[Collected data entries]
■ ■ ■ ■
-- ==== Sys2Proof/Laws/WellFormed.lean ====
section
/-! SUPPORT. The shared operations over memory keep a state well formed: its stores canonical, and within what is
installed. -/

namespace Sys2Proof.Machine

open Sys2Proof Sys2Proof.Config

/-- Well-formedness is of the parameters and the two stores alone. -/
theorem State.Wf.congr {s t : State} (h : s.Wf) (hp : t.params = s.params) (hm : t.mem = s.mem) (ht : t.pt = s.pt) :
    t.Wf where
  params := hp ▸ h.params
  blockLenBits := hp ▸ h.blockLenBits
  mem := hm ▸ h.mem
  pt := ht ▸ h.pt
  memInstalled := by rw [hm, hp]; exact h.memInstalled
  ptInstalled := by rw [ht]; exact h.ptInstalled

theorem State.Wf.setCur {s : State} (h : s.Wf) (r : RegSet) : (s.setCur r).Wf := h.congr rfl rfl rfl

theorem State.Wf.setLevel {s : State} (h : s.Wf) (lv : Level) (r : RegSet) : (s.setLevel lv r).Wf := h.congr rfl rfl rfl

theorem State.Wf.drawn {s : State} (h : s.Wf) (n : Nat) : (s.drawn n).Wf := h.congr rfl rfl rfl

theorem State.Wf.request {s : State} (h : s.Wf) (c : IntCode) : (s.request c).Wf := h.congr rfl rfl rfl

/-- A word written at an installed place. -/
theorem State.Wf.writePlace {s : State} (h : s.Wf) {v : Word} {p : TransTarget} (hp : s.installed p = true) :
    (s.writePlace v p).Wf := by
  cases p with
  | phys pa =>
    have hp : pa.toNat < s.params.physWords := by simpa [State.installed] using hp
    exact ⟨h.params, h.blockLenBits, Memory.writeWord_wf _ _ h.mem, h.pt, Memory.writeWord_bound hp h.memInstalled,
      h.ptInstalled⟩
  | table i =>
    have hi : i.toNat < 512 := i.isLt
    exact ⟨h.params, h.blockLenBits, h.mem, Memory.writeWord_wf _ _ h.pt, h.memInstalled,
      Memory.writeWord_bound (k := 512) hi h.ptInstalled⟩

theorem State.Wf.mark {s : State} (h : s.Wf) (n : Nat) (o : Option (BitVec 9)) : (s.mark n o).Wf := by
  cases o with
  | none => exact h
  | some i => exact h.writePlace (v := setBit (s.pt.wordAt i.toNat) n true) (p := .table i) rfl

theorem locate_wf {s : State} (h : s.Wf) (k : AccessKind) (t : TableTag) (a : Word) :
    (locate k t a s).All State.Wf := by
  unfold locate translated
  split
  · exact h
  · split
    · split
      · split
        · exact (h.mark _ _).mark _ _
        · exact h
      · exact h
      · exact h
    · split <;> exact h

/-- The place of an access that answers is installed in the state it leaves. -/
theorem installed_of_locate {k : AccessKind} {t : TableTag} {a : Word} {s s' : State} {p : TransTarget}
    (h : locate k t a s = .ok p s') : s'.installed p = true := by
  have e := (locate_ok h).params
  have := locate_installed h
  cases p <;> simp_all [State.installed]

theorem memReadVia_wf {s : State} (h : s.Wf) (t : TableTag) (a : Word) : (memReadVia t a s).All State.Wf :=
  (locate_wf h .read t a).bind fun _ _ _ k => k

theorem memRead_wf {s : State} (h : s.Wf) (a : Word) : (memRead a s).All State.Wf := memReadVia_wf h _ a

theorem memWriteVia_wf {s : State} (h : s.Wf) (t : TableTag) (a v : Word) : (memWriteVia t a v s).All State.Wf :=
  (locate_wf h .write t a).bind fun _ _ e k => k.writePlace (installed_of_locate e)

theorem memWrite_wf {s : State} (h : s.Wf) (a v : Word) : (memWrite a v s).All State.Wf := memWriteVia_wf h _ a v

theorem memTestAndSet_wf {s : State} (h : s.Wf) (a : Word) : (memTestAndSet a s).All State.Wf :=
  (locate_wf h .write .untagged a).bind fun _ _ e k => k.writePlace (installed_of_locate e)

theorem memReadList_wf {s : State} (h : s.Wf) (a : Word) (n : Nat) : (memReadList a n s).All State.Wf := by
  induction n generalizing a s with
  | zero => exact h
  | succ n ih => exact (memRead_wf h a).bind fun _ _ _ k => (ih k (a + 1)).bind fun _ _ _ k => k

theorem memWriteList_wf {s : State} (h : s.Wf) (a : Word) (vs : List Word) : (memWriteList a vs s).All State.Wf := by
  induction vs generalizing a s with
  | nil => exact h
  | cons v vs ih => exact (memWrite_wf h a v).bind fun _ _ _ k => ih k (a + 1)

theorem physRead_wf {s : State} (h : s.Wf) (b a : Word) : (physRead b a s).All State.Wf := by
  unfold physRead
  split <;> exact h

theorem physWrite_wf {s : State} (h : s.Wf) (b a v : Word) : (physWrite b a v s).All State.Wf := by
  unfold physWrite
  split
  · exact h.writePlace ‹_›
  · exact h

theorem effAddr_wf {s : State} (h : s.Wf) (m : AddrMode) : (effAddr m s).All State.Wf := by
  unfold effAddr
  split
  · exact (memRead_wf h _).bind fun _ _ _ k => k
  · exact h

theorem operandWord_wf {s : State} (h : s.Wf) (m : AddrMode) : (operandWord m s).All State.Wf :=
  (effAddr_wf h m).bind fun a _ _ k => memRead_wf k a

theorem readByte_wf {s : State} (h : s.Wf) (p : BytePos) : (readByte p s).All State.Wf :=
  (memRead_wf h p.addr).bind fun _ _ _ k => k

theorem writeByteAt_wf {s : State} (h : s.Wf) (p : BytePos) (v : Byte) : (writeByteAt p v s).All State.Wf :=
  (memRead_wf h p.addr).bind fun _ _ _ k => memWrite_wf k _ _

theorem readBytes_wf {s : State} (h : s.Wf) (n : Nat) (p : BytePos) : (readBytes n p s).All State.Wf := by
  induction n generalizing p s with
  | zero => exact h
  | succ n ih => exact (readByte_wf h p).bind fun _ _ _ k => (ih k p.next).bind fun _ _ _ k => k

theorem writeBytes_wf {s : State} (h : s.Wf) (p : BytePos) (bs : List Byte) : (writeBytes p bs s).All State.Wf := by
  induction bs generalizing p s with
  | nil => exact h
  | cons b bs ih => exact (writeByteAt_wf h p b).bind fun _ _ _ k => ih k p.next

end Sys2Proof.Machine
end

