/-- Settles O24: the access of a store goes to one place, which holds the word afterwards. -/
theorem singleWordStores : Obligations.SingleWordStores := by
  unfold Obligations.SingleWordStores
  refine ⟨fun m s s1 s2 ea p he hl => ?store, fun m s s1 s2 s3 ea v p he hr hl => ?min⟩
  case store =>
    exact ⟨(effAddr_ok he).trans (locate_ok hl), finish_storeAt he hl _, finish_storeAt he hl _,
      finish_storeAt he hl _, finish_storeAt he hl _, fun v =>
        ⟨(State.readPlace_setCur _ _ p).trans (s2.readPlace_writePlace_same v p),
          (s2.sameBytesBut_writePlace v p).setCur _⟩⟩
  case min =>
    exact ⟨((effAddr_ok he).trans (memRead_ok hr)).trans (locate_ok hl), exec_min he hr hl,
      (State.readPlace_setCur _ _ p).trans (s3.readPlace_writePlace_same (v + 1) p),
      (s3.sameBytesBut_writePlace (v + 1) p).setCur _⟩

/-! ## Stores and loads of two and three words -/

theorem exec_stf_fp32 {s : State} (hf : s.params.fpFormat = .fp32) (m : AddrMode) :
    exec (.stf m) s = finish s (storeListAt m [s.cur.a, s.cur.d] s) := by
  show execStf m s = _
  simp only [execStf, hf]

theorem exec_stf_fp48 {s : State} (hf : s.params.fpFormat = .fp48) (m : AddrMode) :
    exec (.stf m) s = finish s (storeListAt m [s.cur.t, s.cur.a, s.cur.d] s) := by
  show execStf m s = _
  simp only [execStf, hf]

theorem finish_storeListAt {m : AddrMode} {s s1 t : State} {ea : Word} {vs : List Word}
    (he : effAddr m s = .ok ea s1) (hw : memWriteList ea vs s1 = .ok () t) :
    finish s (storeListAt m vs s) = .next (t.setCur { s.cur with p := s.cur.p + 1 }) := by
  have hc : t.cur = s.cur := ((effAddr_ok he).sameMachine.trans (memWriteList_sameMachine hw)).cur
  exact (finish_bind_ok he _).trans ((finish_bind_ok hw _).trans (finish_setCur hc RegSet.advance rfl))

theorem finish_storeListAt_trap {m : AddrMode} {s s1 t : State} {ea : Word} {vs : List Word} {c : IntCode}
    (he : effAddr m s = .ok ea s1) (hw : memWriteList ea vs s1 = .trap c t) :
    finish s (storeListAt m vs s) = takeTrap c t :=
  (finish_bind_ok he _).trans (finish_bind_trap hw _)

/-- LDF after its address is formed: no access changes the format of the CPU (R224). -/
theorem exec_ldf_fp32 {m : AddrMode} {s s1 : State} {ea : Word} (he : effAddr m s = .ok ea s1)
    (hf : s.params.fpFormat = .fp32) : exec (.ldf m) s =
      finish s ((read32 ea s1).bind fun v u => .ok () (u.setCur (u.cur.setFa32 v).advance)) := by
  show execLdf m s = _
  simp only [execLdf, he, Res.bind_ok, (effAddr_ok he).params, hf]

theorem exec_ldf_fp48 {m : AddrMode} {s s1 : State} {ea : Word} (he : effAddr m s = .ok ea s1)
    (hf : s.params.fpFormat = .fp48) : exec (.ldf m) s =
      finish s ((read48 ea s1).bind fun v u => .ok () (u.setCur (u.cur.setFa48 v).advance)) := by
  show execLdf m s = _
  simp only [execLdf, he, Res.bind_ok, (effAddr_ok he).params, hf]

/-- Consecutive addresses are different words, across the top of the address space too. -/
theorem flatWord_after_two (s : State) (a v w : Word) :
    let t := (s.writePlace v (flatPlace a)).writePlace w (flatPlace (a + 1))
    t.flatWord a = v ∧ t.flatWord (a + 1) = w := by
  have ne : a ≠ a + 1 := by bv_omega
  simp only [State.flatWord_writePlace, if_neg ne, if_true, and_self]

theorem flatWord_after_three (s : State) (a u v w : Word) :
    let t := ((s.writePlace u (flatPlace a)).writePlace v (flatPlace (a + 1))).writePlace w (flatPlace (a + 2))
    t.flatWord a = u ∧ t.flatWord (a + 1) = v ∧ t.flatWord (a + 2) = w := by
  have ne01 : a ≠ a + 1 := by bv_omega
  have ne02 : a ≠ a + 2 := by bv_omega
  have ne12 : a + 1 ≠ a + 2 := by bv_omega
  simp only [State.flatWord_writePlace, if_neg ne01, if_neg ne02, if_neg ne12, if_true, and_self]

/-- Settles O26: the words written one after the other, and with memory management off each at its flat place. -/
theorem multiWordTransfers : Obligations.MultiWordTransfers := by
  unfold Obligations.MultiWordTransfers
  refine ⟨fun m s s1 s2 s3 s4 ea he => ⟨fun h1 h2 => ?std, fun hf h1 h2 h3 => ?stf⟩,
    fun m s ea hflat he => ⟨?stdFlat, fun hf => ?stfFlat⟩,
    fun m s s1 s2 s3 s4 ea u v w he h1 h2 => ⟨fun hf => ?ldf32, fun hf h3 => ?ldf48⟩⟩
  case std =>
    have done := finish_storeListAt he (memWriteList_two h1 h2)
    exact ⟨done, fun hf => (exec_stf_fp32 hf m).trans done⟩
  case stf => exact (exec_stf_fp48 hf m).trans (finish_storeListAt he (memWriteList_three h1 h2 h3))
  case stdFlat =>
    have h1 := memWrite_flat hflat ea s.cur.a
    have h2 := memWrite_flat ((State.flat_writePlace s s.cur.a (flatPlace ea)).2 hflat) (ea + 1) s.cur.d
    have same := (memWrite_sameMachine h1).trans (memWrite_sameMachine h2)
    obtain ⟨word0, word1⟩ := flatWord_after_two s ea s.cur.a s.cur.d
    exact ⟨_, finish_storeListAt he (memWriteList_two h1 h2), State.setCur_cur _ _,
      (State.flatWord_setCur _ _ _).trans word0, (State.flatWord_setCur _ _ _).trans word1,
      same.sameOtherLevels_setCur _, same.sameSystem_setCur _,
      ((State.sameBytesBut_writePlace _ _ _).trans (State.sameBytesBut_writePlace _ _ _)).setCur _⟩
  case stfFlat =>
    have h1 := memWrite_flat hflat ea s.cur.t
    have flat1 := (State.flat_writePlace s s.cur.t (flatPlace ea)).2 hflat
    have h2 := memWrite_flat flat1 (ea + 1) s.cur.a
    have h3 := memWrite_flat ((State.flat_writePlace _ s.cur.a (flatPlace (ea + 1))).2 flat1) (ea + 2) s.cur.d
    have same := ((memWrite_sameMachine h1).trans (memWrite_sameMachine h2)).trans (memWrite_sameMachine h3)
    obtain ⟨word0, word1, word2⟩ := flatWord_after_three s ea s.cur.t s.cur.a s.cur.d
    exact ⟨_, (exec_stf_fp48 hf m).trans (finish_storeListAt he (memWriteList_three h1 h2 h3)), State.setCur_cur _ _,
      (State.flatWord_setCur _ _ _).trans word0, (State.flatWord_setCur _ _ _).trans word1,
      (State.flatWord_setCur _ _ _).trans word2, same.sameOtherLevels_setCur _, same.sameSystem_setCur _,
      (((State.sameBytesBut_writePlace _ _ _).trans (State.sameBytesBut_writePlace _ _ _)).trans
        (State.sameBytesBut_writePlace _ _ _)).setCur _⟩
  case ldf32 =>
    have marks : OnlyMarks s s3 := ((effAddr_ok he).trans (memRead_ok h1)).trans (memRead_ok h2)
    exact ⟨marks, (exec_ldf_fp32 he hf).trans ((finish_bind_ok (read32_ok h1 h2) _).trans
      (finish_loadAd marks.cur u v))⟩
  case ldf48 =>
    have marks : OnlyMarks s s4 :=
      (((effAddr_ok he).trans (memRead_ok h1)).trans (memRead_ok h2)).trans (memRead_ok h3)
    exact ⟨marks, (exec_ldf_fp48 he hf).trans ((finish_bind_ok (read48_ok h1 h2 h3) _).trans
      (finish_loadTad marks.cur u v w))⟩

/-! ## Faults of memory instructions -/

/-- The trap of forming an address is met in the state the instruction began in. -/
theorem effAddr_trap_self {m : AddrMode} {s t : State} {c : IntCode} (h : effAddr m s = .trap c t) :
    effAddr m s = .trap c s := by
  rw [h, effAddr_trap h]

theorem operandWord_trap_address {m : AddrMode} {s t : State} {c : IntCode} (h : effAddr m s = .trap c t) :
    operandWord m s = .trap c t := by
  rw [operandWord, h, Res.bind_trap]

theorem operandWord_trap_read {m : AddrMode} {s s1 t : State} {ea : Word} {c : IntCode}
    (he : effAddr m s = .ok ea s1) (h : memRead ea s1 = .trap c t) : operandWord m s = .trap c t := by
  rw [operandWord, he, Res.bind_ok, h]

theorem memRead_trap_of_locate {a : Word} {s t : State} {c : IntCode}
    (h : locate .read .untagged a s = .trap c t) : memRead a s = .trap c s := by
  rw [memRead, memReadVia, h, Res.bind_trap, locate_trap h]

theorem memWrite_trap_of_locate {a : Word} {s t : State} {c : IntCode}
    (h : locate .write .untagged a s = .trap c t) (v : Word) : memWrite a v s = .trap c s := by
  rw [memWrite, memWriteVia, h, Res.bind_trap, locate_trap h]

/-- The first word stored by STF, in either format, cannot be written. -/
theorem exec_stf_trap_first {m : AddrMode} {s s1 t : State} {ea : Word} {c : IntCode}
    (he : effAddr m s = .ok ea s1) (h : ∀ v, memWrite ea v s1 = .trap c t) : exec (.stf m) s = takeTrap c t := by
  cases hf : s.params.fpFormat with
  | fp32 => exact (exec_stf_fp32 hf m).trans (finish_storeListAt_trap he (memWriteList_cons_trap (h _) _))
  | fp48 => exact (exec_stf_fp48 hf m).trans (finish_storeListAt_trap he (memWriteList_cons_trap (h _) _))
■ ■ ■ ■
Once a line of the records is found to contain "memInstalled", copy it out.

[Exercise result]
  memInstalled := by rw [hm, hp]; exact h.memInstalled
    exact ⟨h.params, h.blockLenBits, Memory.writeWord_wf _ _ h.mem, h.pt, Memory.writeWord_bound hp h.memInstalled,
    exact ⟨h.params, h.blockLenBits, h.mem, Memory.writeWord_wf _ _ h.pt, h.memInstalled,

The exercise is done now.